## Exercise details
From the line with "(4, .requestStopTransfer t), (5, .requestEnterQuiescent" to the line with "(s.chip.mode ≠ .commission", retype every line exactly, including those two, and leave out the rest of the data below.

────────────────────────────────────────

-- ==== Sys2Proof/Certificates/Slice0/Obligations.lean ====
section
/-! DEFINITION. The statements for the provers. A command that completes answers a next state with the queue as it stands (`Completes`); its
own effect is what the statement says of the block after it. `c` is the block at the instant `t` of the command. -/

open Sys2Proof Sys2Proof.Machine

/-- A step with a command at the front of the queue is exec of that command on the state with the queue's rest, and on an empty queue the block idles:
it answers the state as it stands. The queue and the idling are the model's choice (log entry 1); the spec's bus takes one access after another (R3).
-/
def Obligations.StepTakesTheFrontOfTheQueue : Prop :=
  (∀ (c : Instr) (rest : List Instr) (s : State), step { s with pending := c :: rest } = exec c { s with pending := rest }) ∧
  ∀ s : State, s.pending = [] → step s = .next s

/-- After reset the SRAM and the registers stand in their canonical forms and the Shroud asserts its wires (R431, R620): the invariant of the model
holds at State.reset. The canonical forms are the model's own (log entry 5). -/
def Obligations.ResetIsSafe : Prop :=
  State.reset.chip.safe = true ∧ State.reset.chip.wiresAsserted = true ∧ State.reset.pending = []

/-- Whatever command is taken, from every safe state the step leads to a safe state: the SRAM and the registers stay in canonical form, each field
within its width, and the Shroud's block wires and driver disables are deasserted only while the Mast consent and every condition of the Shroud
consent hold (R431, R432, R433, R434). What the spec leaves open follows log entry 5. -/
def Obligations.EveryStepKeepsTheBlockSafe : Prop :=
  ∀ s u : State, s.chip.safe = true → step s = .next u → u.chip.safe = true

/-- A write to a register without a row of its own: each field of the register takes what its access code gives it (R5): RW fields the bits of the
word at their place, W1C bits written as 1 clear, every other field stays; no other field and no other instance changes. A write to the SRAM sets the
four bytes of its word, the least significant at the lowest address, and nothing else; where the code of the 128-bit word corrects an error, it is
counted and the word stands right after the write, and where it detects an uncorrectable one the write is aborted and the word reported (R35, R37,
R38). What the spec leaves open follows log entries 6, 104. -/
def Obligations.WritesActByAccessCodeAndWord : Prop :=
  (∀ (s : State) (t : Nat) (a v : Word) (edges : Bool) (r : Reg) (i : Nat),
    (a.toNat < sramBase ∨ sramEnd ≤ a.toNat) → (onRigging a.toNat = true → s.chip.on .idbStat_linkUp = true) →
    findReg Reg.all a.toNat = some (r, i) →
    r ∉ [.modeReq, .budgetMargin, .liveWord, .pllPlanReq, .laneCtrl, .eeCommit, .wcLatch, .fcKick, .poArmNs] →
    ∀ c ∈ [Instr.registerWrite t a v edges, Instr.w1cWrite t a v], Completes c s fun u =>
      (∀ f ∈ r.spec.fields,
        (f.spec.access = .rw → u.rd f i = bits v.toNat f.spec.lo f.spec.width) ∧
        (f.spec.access = .w1c → ∀ n < f.spec.width,
          bitAt (u.rd f i) n = (bitAt (s.chip.rd f i) n && !bitAt v.toNat (f.spec.lo + n))) ∧
        (f.spec.access ≠ .rw → f.spec.access ≠ .w1c → u.rd f i = s.chip.rd f i)) ∧
      (∀ f j, f ∉ r.spec.fields ∨ j ≠ i → u.rd f j = s.chip.rd f j) ∧
      u = { s.chip with regs := u.regs, clock := (s.chip.atTime t).clock }) ∧
  (∀ (s : State) (t : Nat) (a v : Word) (edges : Bool), sramBase ≤ a.toNat → a.toNat < sramEnd → sramReadOnly a.toNat = false →
    let w := a.toNat / 4 * 4
    let k := sramWordOf a.toNat
    let written (u : Chip) : Prop :=
      ∀ b, u.sramByte b = if w ≤ b ∧ b < w + 4 then BitVec.ofNat 8 (v.toNat / 256 ^ (b - w)) else s.chip.sramByte b
    (s.chip.sramShows k = .clean → Completes (.registerWrite t a v edges) s fun u =>
      written u ∧ u = { s.chip.atTime t with sram := { s.chip.sram with cells := u.sram.cells } }) ∧
    (s.chip.sramShows k = .corrected → Completes (.registerWrite t a v edges) s fun u =>
      written u ∧ u.counted s.chip .sramCorrCount_count ∧ u.sameBut s.chip [(.sramCorrCount_count, 0)] ∧
      (∀ j, u.sramShows j = if j = k then .clean else s.chip.sramShows j)) ∧
    (s.chip.sramShows k = .uncorrectable → Completes (.registerWrite t a v edges) s fun u =>
      u.rd .sramUncorrAddr_addr = (sramBase + 16 * k) / 16 ∧ u.rd .sramUncorrAddr_valid = 1 ∧
      u.faults.events = s.chip.faults.events ++ [originSram] ∧ u.sram = s.chip.sram))

/-- A write to a register whose write is a command of the table is that command (R39, R44, R56, R111, R163, R205, R415): of EE_COMMIT in COMMISSION.
In every other mode a write to it does nothing (the model's choice, log entry 710). -/
def Obligations.CommandRegistersCarryTheirCommands : Prop :=
  ∀ (s : State) (t : Nat) (v : Word) (edges : Bool),
    let w (a : Word) : Host.Outcome State Fault Refusal := exec (.registerWrite t a v edges) s
    (∀ c, (bits v.toNat 0 4, c) ∈ [(1, Instr.requestCommission t), (2, .requestCharge t), (3, .requestRun t),
        (4, .requestStopTransfer t), (5, .requestEnterQuiescent t), (6, .requestLeaveQuiescent t), (7, .requestWarmReset t)] →
      w 0x40000008 = exec c s) ∧
    (bitAt v.toNat 31 = true → w 0x4000010C = exec (.budgetMarginRestart t) s) ∧
    (∀ p : Fin 8, bits v.toNat 0 3 = p → w 0x40000304 = exec (.planHopRequest t p edges) s) ∧
    (∀ n : Fin 100, bits v.toNat 0 3 = 1 → w (BitVec.ofNat 32 (0x41000018 + 4096 * n)) = exec (.laneResetRequest t n) s) ∧
    (s.chip.mode = .commission → bitAt v.toNat 0 = true → w 0x42000000 = exec (.eeCommit t) s) ∧
    (s.chip.mode ≠ .commission → w 0x42000000 = .next { s with chip := s.chip.atTime t })

/-- A read returns the register's fields at their places and clears its RC fields in the same access; every other field, and every other instance,
stays (R5). Where no register and no memory stands, a read returns 0 and a write has no effect (R8). -/
def Obligations.ReadsClearRcFieldsAndEmptyAddressesReadZero : Prop :=
  (∀ (s : State) (t : Nat) (a : Word) (r : Reg) (i : Nat),
    (a.toNat < sramBase ∨ sramEnd ≤ a.toNat) → (onRigging a.toNat = true → s.chip.on .idbStat_linkUp = true) →
    findReg Reg.all a.toNat = some (r, i) → highHalfOf r = none → isHighHalf r = none →
    ∀ c ∈ [Instr.rcRead t a, .riggingAccess t a none], Completes c s fun u =>
      u.bus.lastRead = BitVec.ofNat 32 ((s.chip.atTime t).readWord r i) ∧
      (∀ f ∈ r.spec.fields, f.spec.access = .rc → u.rd f i = 0) ∧
      (∀ f j, f ∉ r.spec.fields ∨ f.spec.access ≠ .rc ∨ j ≠ i → u.rd f j = s.chip.rd f j) ∧
      u = { s.chip.atTime t with regs := u.regs, bus := { s.chip.bus with lastRead := u.bus.lastRead } }) ∧
  (∀ (s : State) (t : Nat) (a v : Word) (edges : Bool),
    (a.toNat < sramBase ∨ sramEnd ≤ a.toNat) → (onRigging a.toNat = true → s.chip.on .idbStat_linkUp = true) →
    findReg Reg.all a.toNat = none →
    (∀ c ∈ [Instr.registerWrite t a v edges, .w1cWrite t a v, .riggingAccess t a (some v)], Completes c s fun u => u = s.chip.atTime t) ∧
    (∀ c ∈ [Instr.rcRead t a, .lowHalfRead t a, .highHalfRead t a, .riggingAccess t a none], Completes c s fun u =>
      u.bus.lastRead = 0 ∧ u = { s.chip.atTime t with bus := { s.chip.bus with lastRead := 0 } }))

/-- The two halves of a 64-bit register (R5, R6): the low half's read returns the low word, latches the high word and, for the delta registers alone,
resets the whole; the high half's read returns the shadow, and sets STALE exactly where no read of its own low half came since the last read of the
high half. -/
def Obligations.HalvesReadThroughTheShadow : Prop :=
  ∀ (s : State) (t : Nat) (a : Word) (i : Nat), (onRigging a.toNat = true → s.chip.on .idbStat_linkUp = true) →
    (a.toNat < sramBase ∨ sramEnd ≤ a.toNat) → ∀ e ∈ halfTable i, match e with
    | (lo, hi, f, stale, bit, n) =>
      (findReg Reg.all a.toNat = some (lo, i) → Completes (.lowHalfRead t a) s fun u =>
        u.bus.lastRead = BitVec.ofNat 32 ((s.chip.atTime t).readWord lo i) ∧
        u.shadow f i = ⟨(s.chip.atTime t).readField f i, true⟩ ∧
        (if lo = .mptDeltaLo then u.rd .mptDeltaLo_energy i = 0 ∧ u.rd .mptDeltaHi_energy i = 0 else u.regs = s.chip.regs)) ∧
      (findReg Reg.all a.toNat = some (hi, i) → Completes (.highHalfRead t a) s fun u =>
        u.bus.lastRead = BitVec.ofNat 32 (s.chip.shadow f i).value ∧ (u.shadow f i).lowRead = false ∧
        (u.shadow f i).value = (s.chip.shadow f i).value ∧
        if (s.chip.shadow f i).lowRead then u.regs = s.chip.regs else u.rdBit stale bit n = true)

/-- The Rigging die over a silent link (R16): an access that finds link_up 0, or whose 2 µs end without an answer, completes: a read returns all ones,
a write has no effect, and lost_accesses rises by 1, saturating at 255. Over a link that is up, an access does what the same access does on the bus
(R15). -/
def Obligations.RiggingAccessWithoutAnswerIsCounted : Prop :=
  ∀ (s : State) (t : Nat) (a v : Word), onRigging a.toNat = true →
    let lost (u : Chip) : Prop := u.rd .idbStat_lostAccesses = min (s.chip.rd .idbStat_lostAccesses + 1) 255 ∧
      (∀ f i, f ≠ .idbStat_lostAccesses ∨ i ≠ 0 → u.rd f i = s.chip.rd f i)
    (s.chip.on .idbStat_linkUp = false →
      (Completes (.riggingAccess t a none) s fun u =>
        u.bus.lastRead = 0xFFFFFFFF ∧ lost u ∧ u = { s.chip.atTime t with regs := u.regs, bus := { s.chip.bus with lastRead := 0xFFFFFFFF } }) ∧
      (Completes (.riggingAccess t a (some v)) s fun u => lost u ∧ u = { s.chip.atTime t with regs := u.regs })) ∧
    (Completes (.riggingAccessTimeout t false) s fun u =>
        u.bus.lastRead = 0xFFFFFFFF ∧ lost u ∧ u = { s.chip.atTime t with regs := u.regs, bus := { s.chip.bus with lastRead := 0xFFFFFFFF } }) ∧
    (Completes (.riggingAccessTimeout t true) s fun u => lost u ∧ u = { s.chip.atTime t with regs := u.regs }) ∧
    (s.chip.on .idbStat_linkUp = true →
      exec (.riggingAccess t a (some v)) s = exec (.registerWrite t a v false) s ∧ exec (.riggingAccess t a none) s = exec (.rcRead t a) s)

────────────────────────────────────────

## Exercise response
        (4, .requestStopTransfer t), (5, .requestEnterQuiescent t), (6, .requestLeaveQuiescent t), (7, .requestWarmReset t)] →
      w 0x40000008 = exec c s) ∧
    (bitAt v.toNat 31 = true → w 0x4000010C = exec (.budgetMarginRestart t) s) ∧
    (∀ p : Fin 8, bits v.toNat 0 3 = p → w 0x40000304 = exec (.planHopRequest t p edges) s) ∧
    (∀ n : Fin 100, bits v.toNat 0 3 = 1 → w (BitVec.ofNat 32 (0x41000018 + 4096 * n)) = exec (.laneResetRequest t n) s) ∧
    (s.chip.mode = .commission → bitAt v.toNat 0 = true → w 0x42000000 = exec (.eeCommit t) s) ∧
    (s.chip.mode ≠ .commission → w 0x42000000 = .next { s with chip := s.chip.atTime t })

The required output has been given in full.